2 Ironie: Die 2 beteiligten Händler (der Eine kauft in D, der Zweite verkauft nach China) waren 2006 beide von der CEPT-Marken-Spekulation der spanischen Firma AFINSA beteiligt und betroffen – demnach wissen sie eigentlich gut, was Spekulation ist.

3 Text zur Selbstdarstellung von V.M. in o.g. Veröffentlichung

4 Ebenda, S. 13, 4. Spalte.

5 Wir beziehen uns auf den aktuellen Michel-China-Katallog 2011/12. Er ist inzwischen im Handel vergriffen. Der Schwaneberger Verlag arbeitet an eine Neuauflage dieses Katalogs, der Ende dieses Jahres erscheinen soll. Insgesamt 8 Mitglieder der FCP arbeiten diesmal koordiniert an der Neuausgabe mit, in der Hoffnung, damit eine noch bessere Grundlage für unser Hobby zu bekommen

(Quelle: http://www.forge-china.de/uploads/artikel/153b.pdf )

Übernommen mit freundlicher Erlaubnis der Forschungsgemeinschaft China - Philatelie e.V., http://www.forge-china.de/main.php?startseite
 
ligneN Am: 01.03.2013 23:06:01 Gelesen: 8164# 2 @  
Hallo,

die oben in Anmerkung (5) erwähnte Neuauflage des Michel Übersee 9I (China) ist inzwischen erschienen.

Der in Zeitungsanzeigen von Händlerseite („“) angekündigte Preisabsturz ist nicht festzustellen.

Die Mi-Preise wurden auch durch ein Kommittee der FG China (Arge im BdPh) an der Marktlage überprüft. Endlich hat man bei den VR China Sätzen nicht mehr die alten Nominalpreise von vor 30-40 Jahren fortgeschrieben, sondern einzeln nach den realen Preisen von heute bewertet. So ist manche Niedrignominale (Inlandsporto) ** deutlich teurer als höhere Nennwerte, ein bekanntes Phänomen: Diese wurden weitgehend verbraucht.

Hintergedanke bei der Preisfestsetzung war: Man soll zu ca. 1/2 Michel = netto eine einwandfreie Marke bekommen können.

Selbstverständlich gibt es Ausnahmen, d.h. überdurchschnittliche Erhaltung bei ** oder/ Vollstempel /Randstück/ rarer FDC usw. kostet mehr. Unterdurchschnittliche Qualität kostet dementsprechend weniger.

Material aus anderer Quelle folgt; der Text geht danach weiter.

-- ==== Sys2Proof/Machine/Coder.lean ====
section
/-!
DEFINITION. The binary arithmetic coder: the per-bit step on an interval, and the commands `BE_*` (43_binary_coder.md).
-/

namespace Sys2Proof.Machine

/-! ### The interval (43_binary_coder.md R230 to R232), shared by the host's coder and ROLZ backend 2 -/

/-- `Split()`: `(((high - low) >> 4) * p) >> 8` on 64-bit registers (43_binary_coder.md R231). -/
def Interval.split (iv : Interval) (p : Prob12) : Word := (((iv.high - iv.low) >>> 4) * p.setWidth 64) >>> 8

/-- The sub-interval of a bit: a 1 keeps `[low, low+split]`, a 0 keeps `[low+split+1, high]` (43_binary_coder.md R233). -/
def Interval.narrow (iv : Interval) (p : Prob12) (bit : Bool) : Interval :=
  if bit then { iv with high := iv.low + iv.split p } else { iv with low := iv.low + iv.split p + 1 }

/-- The bit a code value decodes to: 1 when `current <= low + split`, unsigned (43_binary_coder.md R234). -/
def Interval.decide (iv : Interval) (p : Prob12) (current : Word) : Bool := Decidable.decide (current ≤ iv.low + iv.split p)

/-- The renormalisation test: bits 55..24 of the bounds agree (43_binary_coder.md R232). -/
def Interval.settled (iv : Interval) : Bool := Decidable.decide ((iv.low ^^^ iv.high) &&& Config.renormMask = 0)

/-- Both bounds shifted left by 32, the low bits of `high` filled with ones (43_binary_coder.md R232). -/
def Interval.shift (iv : Interval) : Interval := { low := iv.low <<< 32, high := (iv.high <<< 32) ||| 0xFFFFFFFF#64 }

/-- The group a renormalisation emits: `high[63:32]` (43_binary_coder.md R232). -/
def Interval.group (iv : Interval) : Word := iv.high >>> 32

/-! ### The host's coder -/

/-- The host's coder with another interval. -/
def setInterval (iv : Interval) : Cmd State Unit := modify fun s => s.withBe { s.be with iv := iv }

/-- `Renorm(ENC)` (43_binary_coder.md R232): the loop body runs at most once, since after it bits 31..24 differ. -/
def renormEnc : Cmd State Unit := do
  let s ← get
  if s.be.iv.settled then do
    onWriter (writeBits s.par.bufsz s.be.iv.group 32)
    setInterval s.be.iv.shift
  else pure ()

/-- `Renorm(DEC)` (43_binary_coder.md R232): the end of the stream in its refill is in the middle of the command
(60_exceptions.md R398). -/
def renormDec : Cmd State Unit := do
  let s ← get
  if s.be.iv.settled then do
    setInterval s.be.iv.shift
    let x ← midway (onReader (readBits s.par.bufsz 32))
    modify fun t => t.withBe { t.be with current := (t.be.current <<< 32) ||| x }
  else pure ()

/-- The coder left unspecified, and nothing else (43_binary_coder.md R238). -/
def State.looseCoder (s : State) : State := (s.withBe (Config.unspecCoder s.draws)).drawn

/-- The steps of `EncodeBit(bit)` (43_binary_coder.md R233). -/
def encodeStep (bit : Bool) : Cmd State Unit := do
  let s ← get
  let p ← onPreds (predGet s.be.pslot)
  setInterval (s.be.iv.narrow p bit)
  onPreds (predUpdate s.be.pslot bit)
  renormEnc

/-- `EncodeBit(bit)` (43_binary_coder.md R233). A check that fails, of a REFINED predictor or of the writer's room, leaves
every unit but the coder as it was (60_exceptions.md R398, 43_binary_coder.md R238; DEDUCED, unsafe: log entry 4). -/
def encodeBit (bit : Bool) : Cmd State Unit := reverting State.looseCoder (encodeStep bit)

/-- The steps of `DecodeBit()` (43_binary_coder.md R234). -/
def decodeStep : Cmd State Bool := do
  let s ← get
  let p ← onPreds (predGet s.be.pslot)
  let bit := s.be.iv.decide p s.be.current
  setInterval (s.be.iv.narrow p bit)
  onPreds (predUpdate s.be.pslot bit)
  renormDec
  pure bit

/-- `DecodeBit()` (43_binary_coder.md R234). A check that fails, of a REFINED predictor, leaves all state as it was
(60_exceptions.md R398). -/
def decodeBit : Cmd State Bool := reverting id decodeStep

/-- `EncodeBit` for the bits of a list in order: a check that fails leaves what the bits before it did (DEDUCED, unsafe: log
entry 4). -/
def encodeBits : List Bool → Cmd State Unit
  | [] => pure ()
  | b :: r => do
    encodeBit b
    encodeBits r

/-- `r <- 2*r + DecodeBit()`, `n` times (43_binary_coder.md R243). -/
def decodeBits : Nat → Word → Cmd State Word
  | 0, acc => pure acc
  | n + 1, acc => do
    let b ← decodeBit
    decodeBits n (2 * acc + (BitVec.ofBool b).setWidth 64)

/-- What an error in the middle of a command that codes bits leaves unspecified: coder, predictors, writer and its window. -/
def State.spoilEncoder (s : State) : State := s.spoilCoder.spoilWriter

/-- What an error in the middle of `BE_ENC_DISPOSE` leaves unspecified: coder, writer and its window; it uses no predictor
(43_binary_coder.md R240). -/
def State.spoilDispose (s : State) : State := (s.withBe (Config.unspecCoder s.draws)).spoilWriter

/-- What an error in the middle of a decoder command leaves unspecified: coder, predictors, reader. -/
def State.spoilDecoder (s : State) : State := s.spoilCoder.spoilReader

/-- The rule of `BE_ENC_INIT` (43_binary_coder.md R237). -/
def beEncInitBody (pslot : BitVec 4) : Cmd State Word := do
  let s ← get
  match predSlot pslot with
  | none => raise .invalidParameter 2
  | some i => do
    check (decide (s.pr[i].kind = .none)) .invalidParameter 3
    check (!s.bw.isOpen) .invalidParameter 3
    set (s.withBe { mode := .enc, pslot := i, iv := Interval.initial, current := 0 })
    pure 0

/-- `BE_ENC_INIT pslot` (43_binary_coder.md R237). -/
def execBeEncInit (pslot : BitVec 4) (s : State) : Host.Outcome State Fault Refusal :=
  command 0x50#8 State.spoilNothing (beEncInitBody pslot) s

/-- The checks of the encoder commands: `be.mode` and `bw.open`. -/
def checkEncoder : Cmd State Unit := do
  let s ← get
  check (decide (s.be.mode ≠ .enc)) .invalidParameter 3
  check (!s.bw.isOpen) .ioError 1

/-- The rule of `BE_ENC_BIT` (43_binary_coder.md R238). -/
def beEncBitBody (bit : Bool) : Cmd State Word := do
  checkEncoder
  encodeBit bit
  pure 0

/-- `BE_ENC_BIT bit` (43_binary_coder.md R238). -/
def execBeEncBit (bit : Bool) (s : State) : Host.Outcome State Fault Refusal :=
  command 0x51#8 State.spoilEncoder (beEncBitBody bit) s

/-- The rule of `BE_ENC_BITS` (43_binary_coder.md R239). -/
def beEncBitsBody (n : BitVec 8) (value : Word) : Cmd State Word := do
  check (decide (64 < n.toNat)) .invalidParameter 2
  checkEncoder
  encodeBits (bitsOf value n.toNat)
  pure 0

/-- `BE_ENC_BITS n, value` (43_binary_coder.md R239). -/
def execBeEncBits (n : BitVec 8) (value : Word) (s : State) : Host.Outcome State Fault Refusal :=
  command 0x52#8 State.spoilEncoder (beEncBitsBody n value) s

/-- The coder released: `be.mode <- IDLE`. -/
def releaseCoder : Cmd State Unit := modify fun s => s.withBe { s.be with mode := .idle }

/-- The rule of `BE_ENC_DISPOSE` (43_binary_coder.md R240). -/
def beEncDisposeBody : Cmd State Word := do
  checkEncoder
  let s ← get
  onWriter (writeBits s.par.bufsz s.be.iv.low 64)
  releaseCoder
  pure 0

/-- `BE_ENC_DISPOSE` (43_binary_coder.md R240). -/
def execBeEncDispose (s : State) : Host.Outcome State Fault Refusal :=
  command 0x53#8 State.spoilDispose beEncDisposeBody s

/-- The rule of `BE_DEC_INIT` (43_binary_coder.md R241). -/
def beDecInitBody (pslot : BitVec 4) : Cmd State Word := do
  let s ← get
  match predSlot pslot with
  | none => raise .invalidParameter 2
  | some i => do
    check (decide (s.pr[i].kind = .none)) .invalidParameter 3
    let x ← onReader (readBits s.par.bufsz 64)
    modify fun t => t.withBe { mode := .dec, pslot := i, iv := Interval.initial, current := x }
    pure 0

/-- `BE_DEC_INIT pslot` (43_binary_coder.md R241): if its read fails, no state of the coder has changed. -/
def execBeDecInit (pslot : BitVec 4) (s : State) : Host.Outcome State Fault Refusal :=
  command 0x54#8 State.spoilReader (beDecInitBody pslot) s

/-- The check of the decoder commands: `be.mode`. -/
def checkDecoder : Cmd State Unit := do
  let s ← get
  check (decide (s.be.mode ≠ .dec)) .invalidParameter 3

/-- The rule of `BE_DEC_BIT` (43_binary_coder.md R242). -/
def beDecBitBody : Cmd State Word := do
  checkDecoder
  let b ← decodeBit
  pure ((BitVec.ofBool b).setWidth 64)

/-- `BE_DEC_BIT` (43_binary_coder.md R242). -/
def execBeDecBit (s : State) : Host.Outcome State Fault Refusal := command 0x55#8 State.spoilDecoder beDecBitBody s

/-- The rule of `BE_DEC_BITS` (43_binary_coder.md R243). -/
def beDecBitsBody (n : BitVec 8) : Cmd State Word := do
  check (decide (64 < n.toNat)) .invalidParameter 2
  checkDecoder
  decodeBits n.toNat 0

/-- `BE_DEC_BITS n` (43_binary_coder.md R243). -/
def execBeDecBits (n : BitVec 8) (s : State) : Host.Outcome State Fault Refusal :=
  command 0x56#8 State.spoilDecoder (beDecBitsBody n) s

/-- The rule of `BE_DEC_DISPOSE` (43_binary_coder.md R244). -/
def beDecDisposeBody : Cmd State Word := do
  checkDecoder
  releaseCoder
  pure 0

/-- `BE_DEC_DISPOSE` (43_binary_coder.md R244). -/
def execBeDecDispose (s : State) : Host.Outcome State Fault Refusal :=
  command 0x57#8 State.spoilNothing beDecDisposeBody s

/-- The rule of `BE_SETPRED` (43_binary_coder.md R245). -/
def beSetpredBody (pslot : BitVec 4) : Cmd State Word := do
  let s ← get
  check (decide (s.be.mode = .idle)) .invalidParameter 3
  match predSlot pslot with
  | none => raise .invalidParameter 2
  | some i => do
    check (decide (s.pr[i].kind = .none)) .invalidParameter 3
    set (s.withBe { s.be with pslot := i })
    pure 0

/-- `BE_SETPRED pslot` (43_binary_coder.md R245). -/
def execBeSetpred (pslot : BitVec 4) (s : State) : Host.Outcome State Fault Refusal :=
  command 0x58#8 State.spoilNothing (beSetpredBody pslot) s

end Sys2Proof.Machine
end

Bei den Dezemberauktionen in China / Hongkong oder gerade eben bei Gärtner im Januar kann man anhand der Zuschlagspreise (diese stehen in den Ergebnislisten auf den Internetwebseiten der Anbieter) selbst nachprüfen, ob die Preise verfallen und nur edle DBZ-Inserenten die Rettung bringen oder ob man da nur Angsthasen erschrecken wollte.

Natürlich vertraut manch einer lieber seiner Panik, als einfach: misstrauisch nachzuprüfen.
 
Göttinger Am: 13.05.2013 11:15:37 Gelesen: 7857# 3 @  
Hallo,

aber die Preise für einige Stücke können sich wirklich sehen lassen. Gestern wurde bei einer bekannten Internetplattform ein Lot von 5 Blocks für immerhin 1.232 Euro verkauft

http://www.ebay.de/itm/300901344837?ssPageName=STRK:MEWAX:IT&_trksid=p3984.m1438.l2649

was, nach Angaben des Verkäufers, 50% Michel entspricht.